# What are my best options for setting up a cluster?

## Naughtyus

I have a need to set up a cluster system so that I can offer high availability for my servers.  The hardware I have is as follows:

2 x VMWare servers

2 x 3TB RAID arrays (Promise VTrak M210p )

The SCSI RAID arrays are external enclosures which hold 8 drives.  Array 1 is attached to Server 1, and Array 2 is attached to Server 2.  Ideally I would like Array 2 to be an identical copy of Array 1.  I don't know if this is the best option, as I could also directly connect both Server 1 and Server 2 directly to both Array 1 and Array 2.

The end goal I would like is to be able to disconnect any one of the components of the system and still have my users able to work as normal.  For example if 5 hard drives in Array 1 were to die at once, I want my users to be able to keep working, but in the background everything should be working on Array 2.  Repeat for each of the components...

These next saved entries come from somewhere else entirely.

-- ==== Sys2Proof/Laws/Transactions.lean ====
section
/-! SUPPORT. What the host's transactions answer: Load (50_interfaces.md R92, R98), Run and a bounded run (R93), what a move of
the lifecycle can do (R90), and how the reach of steps composes. -/

namespace Sys2Proof.Machine

/-! ### Load -/

/-- A cell the list reaches holds its byte, for a list that does not wrap onto itself. -/
theorem readMem_writeBytes_at (s : State) (a : Byte) (bs : List Byte) (hl : bs.length ≤ 256) (k : Nat)
    (hk : k < bs.length) : (s.writeBytes a bs).readMem (a + BitVec.ofNat 8 k) = bs[k] := by
  induction bs generalizing s a k with
  | nil => simp at hk
  | cons b rest ih =>
    have hr : rest.length < 256 := by simpa using hl
    cases k with
    | zero =>
      have hne : ∀ j < rest.length, a ≠ a + 1 + BitVec.ofNat 8 j := by
        intro j hj e
        have := congrArg BitVec.toNat e
        simp [BitVec.toNat_add] at this
        omega
      simpa [State.writeBytes] using readMem_writeBytes_other (s.writeMem a b) (a + 1) a rest hne
    | succ j =>
      have hj : j < rest.length := by simpa using hk
      have e : a + BitVec.ofNat 8 (j + 1) = a + 1 + BitVec.ofNat 8 j := by
        rw [BitVec.ofNat_add, add_comm (BitVec.ofNat 8 j), ← add_assoc]
        rfl
      rw [e]
      simpa [State.writeBytes] using ih (s.writeMem a b) (a + 1) (by omega) j hj

theorem imageWellFormed_iff (image : List Byte) : imageWellFormed image = true ↔ image.length ≤ 256 := by
  unfold imageWellFormed Config.memSize
  exact decide_eq_true_iff

/-- Everything a Load that succeeds can do: the image fitted, the machine stood directly after Reset, and the image was
written from address 0. -/
theorem load_ok {image : List Byte} {h h' : Session} (e : load image h = .ok h') :
    image.length ≤ 256 ∧ h = .afterReset ∧ h' = .loaded (State.reset.writeBytes 0#8 image) := by
  unfold load at e
  by_cases hi : imageWellFormed image = false
  · simp [hi] at e
  · have hi' : imageWellFormed image = true := by simpa using hi
    cases h <;> simp [hi', Config.loadBase] at e
    exact ⟨(imageWellFormed_iff image).mp hi', rfl, e.symm⟩

theorem load_afterReset {image : List Byte} (h : image.length ≤ 256) :
    load image .afterReset = .ok (.loaded (State.reset.writeBytes 0#8 image)) := by
  simp [load, (imageWellFormed_iff image).mpr h, Config.loadBase]

theorem load_too_long {image : List Byte} (s : Session) (h : 256 < image.length) :
    load image s = .error (.loadOverflow image.length) := by
  have : imageWellFormed image = false := by
    simpa [Bool.eq_false_iff, imageWellFormed_iff] using h
  simp [load, this]

theorem load_not_afterReset {image : List Byte} {s : Session} (h : image.length ≤ 256) (hs : s ≠ .afterReset) :
    load image s = .error .loadNotAfterReset := by
  cases s <;> simp_all [load, (imageWellFormed_iff image).mpr h]

/-! ### Moves of a machine -/

/-- Everything a Run that is not refused can do: it starts from the state after Reset or after the Load that followed, or it
returns at once from a stopped core. -/
theorem runFrom_ok {h : Session} {s : State} (e : runFrom h = .ok s) :
    (h = .afterReset ∧ s = State.reset) ∨ h = .loaded s ∨ (h = .started s ∧ ¬ Running s) := by
  cases h with
  | started v =>
    cases hs : stopReason v with
    | none => simp [runFrom, hs] at e
    | some why =>
      obtain rfl : v = s := by simpa [runFrom, hs] using e
      exact .inr (.inr ⟨rfl, fun hr => by simp [(stopReason_eq_none v).mpr hr] at hs⟩)
  | needsReset | afterReset | loaded => simp_all [runFrom]

theorem runFrom_of_stopped {s : State} (h : ¬ Running s) : runFrom (.started s) = .ok s := by
  cases hs : stopReason s with
  | none => exact absurd ((stopReason_eq_none s).mp hs) h
  | some why => simp [runFrom, hs]

theorem runFrom_of_running {s : State} (h : Running s) : runFrom (.started s) = .error .runWhileRunning := by
  simp [runFrom, (stopReason_eq_none s).mpr h]

@[simp] theorem moves_nil (t : OpcodeTable) (h : Session) : Session.moves t [] h = h := rfl
@[simp] theorem moves_cons (t : OpcodeTable) (m : Move) (ms : List Move) (h : Session) :
    Session.moves t (m :: ms) h = Session.moves t ms (h.move t m) := rfl

/-- Everything a move can do. -/
theorem move_cases (t : OpcodeTable) (m : Move) (h : Session) :
    (m = .reset ∧ h.move t m = .afterReset) ∨
    (∃ image, m = .load image ∧ image.length ≤ 256 ∧ h = .afterReset ∧
      h.move t m = .loaded (State.reset.writeBytes 0#8 image)) ∨
    (m = .run ∧ h = .afterReset ∧ h.move t m = .started State.reset) ∨
    (∃ s, m = .run ∧ h = .loaded s ∧ h.move t m = .started s) ∨
    (∃ s u, m = .coreStep ∧ h = .started s ∧ stepWith t s = .next u ∧ h.move t m = .started u) ∨
    (∃ s, m = .run ∧ h = .started s ∧ ¬ Running s ∧ h.move t m = h) ∨
    (m = .coreStep ∧ h.move t m = h) ∨
    (m ≠ .reset ∧ h.move t m = .needsReset) := by
  cases m with
  | reset => simp [Session.move]
  | load image =>
    cases e : load image h with
    | error why => simp [Session.move, e]
    | ok h' =>
      obtain ⟨hl, rfl, rfl⟩ := load_ok e
      simp [Session.move, e, hl]
  | run =>
    cases e : runFrom h with
    | error why => simp [Session.move, e]
    | ok s => obtain ⟨rfl, rfl⟩ | rfl | ⟨rfl, hs⟩ := runFrom_ok e <;> simp_all [Session.move]
  | coreStep =>
    cases h with
    | started s => cases e : stepWith t s <;> simp [Session.move, e]
    | needsReset | afterReset | loaded => simp [Session.move]

/-- A property that every move but Reset keeps holds until the next Reset. -/
theorem moves_induct_kept {t : OpcodeTable} {P : Session → Prop}
    (kept : ∀ m h, m ≠ .reset → P h → P (h.move t m)) {ms : List Move} (hr : .reset ∉ ms) {h : Session} (hp : P h) :
    P (Session.moves t ms h) := by
  induction ms generalizing h with
  | nil => exact hp
  | cons m ms ih =>
    simp only [List.mem_cons, not_or] at hr
    exact ih hr.2 (kept m h (Ne.symm hr.1) hp)

/-! ### The boot sequence -/

/-- Everything a boot sequence that starts a run can do. -/
theorem launch_ok {image : List Byte} {s : State} (e : launch image = .ok s) :
    image.length ≤ 256 ∧ s = State.reset.writeBytes 0#8 image := by
  unfold launch at e
  cases el : load image .afterReset with
  | error why => simp [el, Except.bind] at e
  | ok h =>
    obtain ⟨hl, -, rfl⟩ := load_ok el
    simp [el, Except.bind, runFrom] at e
    exact ⟨hl, e.symm⟩

theorem launch_of_le {image : List Byte} (h : image.length ≤ 256) :
    launch image = .ok (State.reset.writeBytes 0#8 image) := by
  simp [launch, load_afterReset h, Except.bind, runFrom]

theorem launch_too_long {image : List Byte} (h : 256 < image.length) :
    launch image = .error (.loadOverflow image.length) := by
  simp [launch, load_too_long .afterReset h, Except.bind]

/-- A boot whose Load succeeds is the run from the loaded state; one whose Load fails is no run. -/
theorem boot_loaded {t : OpcodeTable} {image : List Byte} (h : image.length ≤ 256) (n : Nat) :
    boot t image n = runWith t n (State.reset.writeBytes 0#8 image) := by simp [boot, launch_of_le h]

theorem boot_too_long {t : OpcodeTable} {image : List Byte} (h : 256 < image.length) (n : Nat) :
    boot t image n = .notLaunched (.loadOverflow image.length) := by simp [boot, launch_too_long h]

/-! ### Runs -/

theorem Reaches.trans {t : OpcodeTable} {s u v : State} (h : Reaches t s u) (g : Reaches t u v) : Reaches t s v := by
  induction g with
  | here => exact h
  | step w x _ hx ih => exact .step _ w x ih hx

/-- A property that every step keeps holds of everything reached: each claim about runs is then a claim about one step. -/
theorem Reaches.induct_kept {t : OpcodeTable} {P : State → Prop}
    (kept : ∀ s u, P s → stepWith t s = .next u → P u) {s u : State} (h : Reaches t s u) (hs : P s) : P u := by
  induction h with
  | here => exact hs
  | step v w _ hw ih => exact kept v w ih hw

theorem runWith_of_stopped {t : OpcodeTable} {s : State} {why : Fault} (h : stopReason s = some why) (n : Nat) :
    runWith t n s = .stopped why s := by
  cases n with
  | zero => simp [runWith, h]
  | succ n => simp [runWith, stepWith_of_stopped h]

theorem runWith_of_step {t : OpcodeTable} {s u : State} (h : stepWith t s = .next u) (n : Nat) :
    runWith t (n + 1) s = runWith t n u := by simp [runWith, h]

end Sys2Proof.Machine
end

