/-- Settles O14: over a step `FL` changes by CMP alone, every step keeps Equal set, and only JEQ and JNE read `FL`. -/
theorem equalFlagIsStickyAndCmpsAlone : Obligations.EqualFlagIsStickyAndCmpsAlone := by
  refine ⟨?_, fun t s u hr hs => hr.induct_kept (fun _ _ => stepWith_keeps_equal) hs,
    fun i s u f hjeq hjne h => exec_with_fl f hjeq hjne h⟩
  intro t s u _ hstep hne
  obtain hu | ⟨rA, rB, hd, heq, hu⟩ := stepWith_fl hstep
  · exact absurd hu hne
  · obtain ⟨hop, hA, hB⟩ := decodeAtPc_cmp hd
    have hclear : s.fl.getLsbD 0 = false := by
      by_contra hset
      exact hne (hu.trans (or_one_of_equal (by simpa using hset)))
    refine ⟨hop, ⟨rA, rB, hA, hB, heq⟩, hclear, by simp [hu], fun k hk _ => ?_⟩
    have hk0 : k ≠ 0 := by omega
    simp [hu, hk0]

/-- A step ends with `RUN` 0 exactly when the decoded instruction is HLT. -/
theorem stepWith_run {t : OpcodeTable} {s u : State} (h : stepWith t s = .next u) :
    u.run = false ↔ decodeAtPc t s = .ok .hlt := by
  obtain ⟨⟨hrun, -⟩, ⟨e, hd, rfl⟩ | ⟨i, hd, he⟩⟩ := stepWith_next h
  · simp [hd, hrun]
  · simp [hd, exec_run he, hrun]

/-- A step that ends faulted executed no instruction, so `RUN` is still 1 (R18, R104). -/
theorem stepWith_faulted_run {t : OpcodeTable} {s u : State} (h : stepWith t s = .next u) (hf : Faulted u) :
    u.run = true := by
  obtain ⟨⟨hrun, hfault⟩, ⟨e, -, rfl⟩ | ⟨i, -, he⟩⟩ := stepWith_next h
  · exact hrun
  · exact absurd ((exec_fault he).trans hfault) hf

/-- HLT is decoded exactly where its byte stands (R86: it has no operands). -/
theorem decodeAtPc_eq_hlt {t : OpcodeTable} {s : State} (ht : t.wellFormed = true) :
    decodeAtPc t s = .ok .hlt ↔ s.readMem s.pc = t .hlt :=
  ⟨fun h => (decodeAtPc_eq_ok h).1, fun h => decodeAtPc_of_row ht h rfl⟩

/-- A core that is not running takes no step (R68). -/
theorem stepWith_of_not_running (t : OpcodeTable) {s : State} (h : ¬ Running s) : ∃ why, stepWith t s = .fault why := by
  obtain ⟨-, hw⟩ | ⟨-, record, hw⟩ := stopped_cases t h
  · exact ⟨_, hw⟩
  · exact ⟨_, hw⟩

/-- Settles O15: a step clears `RUN` exactly when it decodes HLT, and no step is taken with `RUN` 0. -/
theorem runIsClearedByHltAlone : Obligations.RunIsClearedByHltAlone := by
  refine ⟨rfl, fun t s u ht hstep => ⟨?_, stepWith_faulted_run hstep⟩, fun t s u hs hr => ?_, fun t s hs => ?_,
    isHalted_iff, fun i s u b h => exec_with_run b h⟩
  · rw [stepWith_run hstep, decodeAtPc_eq_hlt ht]
  · refine hr.induct_kept (P := Halted) (fun v w hv hw => ?_) hs
    obtain ⟨⟨hrun, -⟩, -⟩ := stepWith_next hw
    simp [Halted, hrun] at hv
  · refine stepWith_of_not_running t fun ⟨hrun, hfault⟩ => ?_
    obtain hs | hs := hs
    · simp [hrun] at hs
    · exact hs hfault

/-- A step that changes `OUT` is a PRN's, of its register's byte (R20). -/
theorem stepWith_out {t : OpcodeTable} {s u : State} (h : stepWith t s = .next u) :
    u.out = s.out ∨ ∃ r, decodeAtPc t s = .ok (.prn r) ∧ u.out = s.out ++ [s.reg r] := by
  obtain ⟨-, ⟨e, -, rfl⟩ | ⟨i, hd, he⟩⟩ := stepWith_next h
  · exact .inl rfl
  · obtain hu | ⟨r, rfl, hu⟩ := exec_out he
    · exact .inl hu
    · exact .inr ⟨r, hd, hu⟩

theorem stepWith_out_grows {t : OpcodeTable} {s u : State} (h : stepWith t s = .next u) : s.out <+: u.out := by
  obtain hu | ⟨r, -, hu⟩ := stepWith_out h
  · exact ⟨[], by rw [hu, List.append_nil]⟩
  · exact ⟨[s.reg r], hu.symm⟩

/-- Neither the decoder nor an instruction reads `OUT` (R20). -/
theorem stepWith_with_out {t : OpcodeTable} {s u : State} (o : List Byte) (h : stepWith t s = .next u) :
    ∃ o', stepWith t { s with out := o } = .next { u with out := o' } := by
  obtain ⟨hs, ⟨e, hd, rfl⟩ | ⟨i, hd, he⟩⟩ := stepWith_next h
  · exact ⟨o, stepWith_of_error (s := { s with out := o }) hs hd⟩
  · obtain ⟨o', ho'⟩ := exec_with_out o he
    exact ⟨o', (stepWith_of_ok (s := { s with out := o }) hs hd).trans ho'⟩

I will be doing the clustering at the Virtual Machine level, where each server will have at a VMWare client machine running Linux and several applications which require access to the RAID Array.  So if I have VMWare Client 1 on Server 1, I would like it to be in a cluster with VMWare Client 2 on Server 2, and so on.

I've read several articles on open source clustering options, and am still confused as to whether or not what I want to do is possible (or whether this is even popular).  From what I can tell my best course of action is to use OpenMosix, but I could really use some advice as to how I should best proceed in setting up the above system.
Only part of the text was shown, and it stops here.